▶ _Problem description_:
Among the entries below, please repeat exactly and only the lines from the line containing "(setPair_regsBut (.tail _" to the line containing "exact if_neg below", both lines included.

Saved data entries:
══════════

/-- A channel that may pause and does not sleep, and for which alone retraining is due, pauses. -/
theorem retrainNext_starts {s : State} {c : Nat} (due : s.mem.retrainDue = [c]) (may : mayRetrain s c = true)
    (awake : chStatus s c 2 2 = 0) :
    retrainNext s = setChStatus { s with mem := { s.mem with retrainDue := [] } } c 3 3 1 := by
  have first : s.mem.retrainDue.find? (mayRetrain s) = some c := by simp [due, may]
  rw [retrainNext, first]
  simp [leaveSelfRefresh, awake, due]

theorem mayRetrain_runs {s : State} {c : Fin 32} (may : mayRetrain s c = true) : chStatus s c 3 3 = 0 := by
  have running := List.all_eq_true.mp (Bool.and_eq_true_iff.mp may).1
  exact eq_of_beq (running c (List.mem_range.mpr c.isLt))

/-- With no channel paused and no other waiting, retraining starts at once. -/
theorem exec_periodicRetrain_starts {c : Fin 32} {s : State} (idle : s.mem.retrainDue = [])
    (may : mayRetrain s c = true) (awake : chStatus s c 2 2 = 0) :
    exec (.periodicRetrain c) s = .next (setChStatus s c 3 3 1) := by
  have due : retrainFallsDue s c = retrainNext { s with mem := { s.mem with retrainDue := [c.val] } } := by
    rw [retrainFallsDue, if_neg (by simp [idle, mayRetrain_runs may]), idle, List.nil_append]
  have starts := retrainNext_starts (s := { s with mem := { s.mem with retrainDue := [c.val] } }) rfl may awake
  change Host.Outcome.next (retrainFallsDue s c) = _
  rw [due, starts, ← idle]

/-- The pause of a channel has ended. -/
def resumed (s : State) (c : Nat) : State := setChStatus s c 3 3 0

/-- A retraining is counted, in the field of those that were done or of those that failed. -/
def retrainCounted (s : State) (c hi lo : Nat) : State :=
  s.setPf (.memch c) Reg.MEMCH_RETRAINS hi lo (s.pf (.memch c) Reg.MEMCH_RETRAINS hi lo + 1)

/-- The temperature of the latest poll is that of the last retraining. -/
def tempTaken (s : State) (c : Nat) : State :=
  s.setPf (.memch c) Reg.MEMCH_TEMP 7 0 (s.pf (.memch c) Reg.MEMCH_TEMP 15 8)

theorem retrained_shows (s : State) (c : Nat) :
    let t := tempTaken (retrainCounted (resumed s c) c 15 0) c
    chStatus t c 3 3 = 0 ∧
      t.pf (.memch c) Reg.MEMCH_RETRAINS 15 0 = (s.pf (.memch c) Reg.MEMCH_RETRAINS 15 0 + 1) % 65536 ∧
      t.pf (.memch c) Reg.MEMCH_TEMP 7 0 = s.pf (.memch c) Reg.MEMCH_TEMP 15 8 := by
  refine ⟨?_, ?_, ?_⟩
  · rw [chStatus, tempTaken, State.pf_setPf_otherReg (by decide), retrainCounted,
      State.pf_setPf_otherReg (by decide)]
    exact chStatus_setChStatus s c 0 (by decide) (by decide)
  · rw [tempTaken, State.pf_setPf_otherReg (by decide), retrainCounted,
      State.pf_setPf (by decide) (by decide), resumed, setChStatus,
      State.pf_setPf_otherReg (by decide)]
    rfl
  · rw [tempTaken, State.pf_setPf (by decide) (by decide), retrainCounted,
      State.pf_setPf_otherReg (by decide), resumed, setChStatus,
      State.pf_setPf_otherReg (by decide)]
    exact Nat.mod_eq_of_lt (fget_lt ..)

theorem exec_retrainDone_done {c : Fin 32} {s : State} (pauses : chStatus s c 3 3 = 1) (idle : s.mem.retrainDue = []) :
    exec (.retrainDone c true) s = .next (tempTaken (retrainCounted (resumed s c) c 15 0) c) := by
  change execRetrainDone c true s = _
  rw [execRetrainDone, if_neg (by omega)]
  exact congrArg Host.Outcome.next (retrainNext_idle idle)

theorem retrainFailed_rises (s : State) (c : Fin 32) :
    Rises s (raiseFault (retrainCounted (resumed s c) c 31 16) (.memch c) 2) :=
  raiseFault_rises _ _ _ (State.setPf_rises (memch_apart c (by decide) (by decide))
    (State.setPf_rises (memch_apart c (by decide) (by decide)) (Rises.refl s)))

theorem exec_retrainDone_failed {c : Fin 32} {s : State} (pauses : chStatus s c 3 3 = 1)
    (idle : s.mem.retrainDue = []) :
    exec (.retrainDone c false) s = .next (raiseFault (retrainCounted (resumed s c) c 31 16) (.memch c) 2) := by
  have still : (raiseFault (retrainCounted (resumed s c) c 31 16) (.memch c) 2).mem.retrainDue = [] :=
    (congrArg MemSt.retrainDue (retrainFailed_rises s c).keeps.mem).trans idle
  change execRetrainDone c false s = _
  rw [execRetrainDone, if_neg (by omega)]
  exact congrArg Host.Outcome.next (retrainNext_idle still)

/-! Self-refresh (R362, R363). -/

/-- A channel has entered self-refresh, which is counted. -/
def asleep (s : State) (c : Nat) : State := (setChStatus s c 2 2 1).count (.memch c) Reg.MEMCH_SR_COUNT

theorem asleep_shows (s : State) (c : Nat) :
    chStatus (asleep s c) c 2 2 = 1 ∧
      (asleep s c).pr (.memch c) Reg.MEMCH_SR_COUNT = s.pr (.memch c) Reg.MEMCH_SR_COUNT + 1 := by
  have counted := count_regsBut (s := setChStatus s c 2 2 1) (p := .memch c) (o := Reg.MEMCH_SR_COUNT)
    (List.mem_singleton_self _)
  have entered := setChStatus_regsBut (s := s) (c := c) (hi := 2) (lo := 2) (v := 1) (List.mem_singleton_self _)
  constructor
  · exact (counted.pf (o := Reg.MEMCH_CH_STATUS) (by simp) 2 2).trans
      (chStatus_setChStatus s c 1 (by decide) (by decide))
  · rw [asleep, State.count, State.pr_setPr, State.pr, entered _ (by simp), State.pr]

theorem exec_selfRefreshEntry_enters {c : Fin 32} {s : State} (enabled : fbit (s.pr (.memch c) Reg.MEMCH_SR_CFG) 0 = true)
    (free : fbit (s.pr (.memch c) Reg.MEMCH_SR_CFG) 1 = false)
    (idle : aget 0 s.mem.lastReq c + 1000 * fget (s.pr (.memch c) Reg.MEMCH_SR_CFG) 31 16 ≤ s.devtime)
    (trained : s.mem.retrainDue.contains c.val = false) (runs : chStatus s c 3 3 = 0) (awake : chStatus s c 2 2 = 0)
    (unpinned : realTimePins s = false) : exec (.selfRefreshEntry c) s = .next (asleep s c) := by
  change execSelfRefreshEntry c s = _
  exact if_pos (by simp only [enabled, free, idle, trained, runs, awake, unpinned]; decide)

theorem exec_selfRefreshExit (s : State) (c : Fin 32) :
    exec (.selfRefreshExit c) s = .next (leaveSelfRefresh (requested s c) c) := rfl

/-! The longest stale window (R364), and initialisation (R529). -/

theorem recodeCfgOp_clears {s : State} {v : Word} (clear : fbit v 31 = true) :
    recodeCfgOp s v = (s.setPr .memctl Reg.MEMCTL_RECODE_CFG (v &&& 0x3F)).setPair .memctl
      Reg.MEMCTL_STALE_WINDOW_MAX_LO 0 :=
  if_pos clear

/-- RECODE_CFG has taken its value, and the longest stale window is cleared. -/
def windowCleared (s : State) (v : Word) : State :=
  ((s.setPr .memctl Reg.MEMCTL_RECODE_CFG (v &&& 0x3F)).setPair .memctl Reg.MEMCTL_STALE_WINDOW_MAX_LO 0).noteWrite
    (pageBase .memctl + Reg.MEMCTL_RECODE_CFG)

/-- The registers of the longest stale window. -/
def staleWindowRegs : List Nat :=
  [pageBase .memctl + Reg.MEMCTL_STALE_WINDOW_MAX_LO, pageBase .memctl + (Reg.MEMCTL_STALE_WINDOW_MAX_LO + 4)]

theorem windowCleared_shows (s : State) (v : Word) :
    (windowCleared s v).reg (pageBase .memctl + Reg.MEMCTL_RECODE_CFG) = v &&& 0x3F ∧
      (windowCleared s v).pair .memctl Reg.MEMCTL_STALE_WINDOW_MAX_LO = 0 := by
  let u := s.setPr .memctl Reg.MEMCTL_RECODE_CFG (v &&& 0x3F)
  have cleared : RegsBut u (u.setPair .memctl Reg.MEMCTL_STALE_WINDOW_MAX_LO 0) staleWindowRegs :=
    setPair_regsBut (.head _) (.tail _ (.head _))
  have noted : RegsBut (u.setPair .memctl Reg.MEMCTL_STALE_WINDOW_MAX_LO 0) (windowCleared s v) [] :=
    fun _ _ => State.noteWrite_reg ..
  constructor
  · rw [noted _ List.not_mem_nil, cleared _ (by decide), State.reg_setPr, if_pos rfl]
  · rw [noted.pair List.not_mem_nil List.not_mem_nil, State.pair_setPair _ _ _ (by decide)]

theorem windowCleared_mem (s : State) (v : Word) : (windowCleared s v).mem = s.mem := by simp [windowCleared]

theorem windowCleared_regsBut (s : State) (v : Word) :
    RegsBut s (windowCleared s v) ((pageBase .memctl + Reg.MEMCTL_RECODE_CFG) :: staleWindowRegs) :=
  noteWrite_regsBut (RegsBut.trans (setPr_regsBut (.head _))
    (setPair_regsBut (.tail _ (.head _)) (.tail _ (.tail _ (.head _)))))

theorem exec_clrMax_clears {m : Master} {v : Word} {s : State}
    (accepts : Accepts s m (pageBase .memctl + Reg.MEMCTL_RECODE_CFG)) (least : 1 ≤ fget v 5 0) (most : fget v 5 0 ≤ 50)
    (clear : fbit v 31 = true) :
    exec (.clrMax m v) s = .next (windowCleared (taken s m (pageBase .memctl + Reg.MEMCTL_RECODE_CFG)) v) := by
  have inRange : recodeCfgCheck v = none := if_pos ⟨least, most⟩
  change execClrMax m v s = _
  rw [execClrMax, writeReg_taken accepts inRange, recodeCfgOp_clears clear, windowCleared]

/-- The registers of the initialisation watermark. -/
def initWmRegs : List Nat := [pageBase .dev + Reg.DEV_MEM_INIT_WM_LO, pageBase .dev + (Reg.DEV_MEM_INIT_WM_LO + 4)]

theorem initWm_regsBut (s : State) (wm : Nat) : RegsBut s (s.setPair .dev Reg.DEV_MEM_INIT_WM_LO wm) initWmRegs :=
  setPair_regsBut (.head _) (.tail _ (.head _))

/-- The watermark of initialisation is at wm, and the pages below it are no longer listed as written. -/
def initialised (s : State) (wm : Nat) : State :=
  let u := s.setPair .dev Reg.DEV_MEM_INIT_WM_LO wm
  { u with mem := { u.mem with touched := u.mem.touched.filter (fun p => wm ≤ 4096 * p) } }

theorem exec_memInitStripe_rises {s : State} (works : s.mem.initOn = true) (below : initWm s + 0x20000 < memTop s) :
    exec .memInitStripe s = .next (initialised s (initWm s + 0x20000)) := by
  have top : memTop (s.setPair .dev Reg.DEV_MEM_INIT_WM_LO (initWm s + 0x20000)) = memTop s :=
    congrArg (4096 * ·) ((initWm_regsBut s _).pf (by decide) 23 0)
  rw [← top, ← not_le] at below
  change execMemInitStripe s = _
  rw [execMemInitStripe, if_neg (by simp [works])]
  exact if_neg below

theorem initWm_initialised (s : State) {wm : Nat} (fits : wm < 2 ^ 64) : initWm (initialised s wm) = wm :=
  State.pair_setPair s .dev _ fits

theorem initialised_regsBut (s : State) (wm : Nat) : RegsBut s (initialised s wm) initWmRegs := initWm_regsBut s wm

theorem initialised_parts (s : State) (wm : Nat) :
    initialised s wm = { s with regs := (initialised s wm).regs, mem := (initialised s wm).mem } := rfl

theorem initialised_cells (s : State) (wm : Nat) : (initialised s wm).mem.cells = s.mem.cells := rfl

══════════

▶ _Solution for this task_:
    (setPair_regsBut (.tail _ (.head _)) (.tail _ (.tail _ (.head _)))))

theorem exec_clrMax_clears {m : Master} {v : Word} {s : State}
    (accepts : Accepts s m (pageBase .memctl + Reg.MEMCTL_RECODE_CFG)) (least : 1 ≤ fget v 5 0) (most : fget v 5 0 ≤ 50)
    (clear : fbit v 31 = true) :
    exec (.clrMax m v) s = .next (windowCleared (taken s m (pageBase .memctl + Reg.MEMCTL_RECODE_CFG)) v) := by
  have inRange : recodeCfgCheck v = none := if_pos ⟨least, most⟩
  change execClrMax m v s = _
  rw [execClrMax, writeReg_taken accepts inRange, recodeCfgOp_clears clear, windowCleared]

/-- The registers of the initialisation watermark. -/
def initWmRegs : List Nat := [pageBase .dev + Reg.DEV_MEM_INIT_WM_LO, pageBase .dev + (Reg.DEV_MEM_INIT_WM_LO + 4)]

theorem initWm_regsBut (s : State) (wm : Nat) : RegsBut s (s.setPair .dev Reg.DEV_MEM_INIT_WM_LO wm) initWmRegs :=
  setPair_regsBut (.head _) (.tail _ (.head _))

/-- The watermark of initialisation is at wm, and the pages below it are no longer listed as written. -/
def initialised (s : State) (wm : Nat) : State :=
  let u := s.setPair .dev Reg.DEV_MEM_INIT_WM_LO wm
  { u with mem := { u.mem with touched := u.mem.touched.filter (fun p => wm ≤ 4096 * p) } }

theorem exec_memInitStripe_rises {s : State} (works : s.mem.initOn = true) (below : initWm s + 0x20000 < memTop s) :
    exec .memInitStripe s = .next (initialised s (initWm s + 0x20000)) := by
  have top : memTop (s.setPair .dev Reg.DEV_MEM_INIT_WM_LO (initWm s + 0x20000)) = memTop s :=
    congrArg (4096 * ·) ((initWm_regsBut s _).pf (by decide) 23 0)
  rw [← top, ← not_le] at below
  change execMemInitStripe s = _
  rw [execMemInitStripe, if_neg (by simp [works])]
  exact if_neg below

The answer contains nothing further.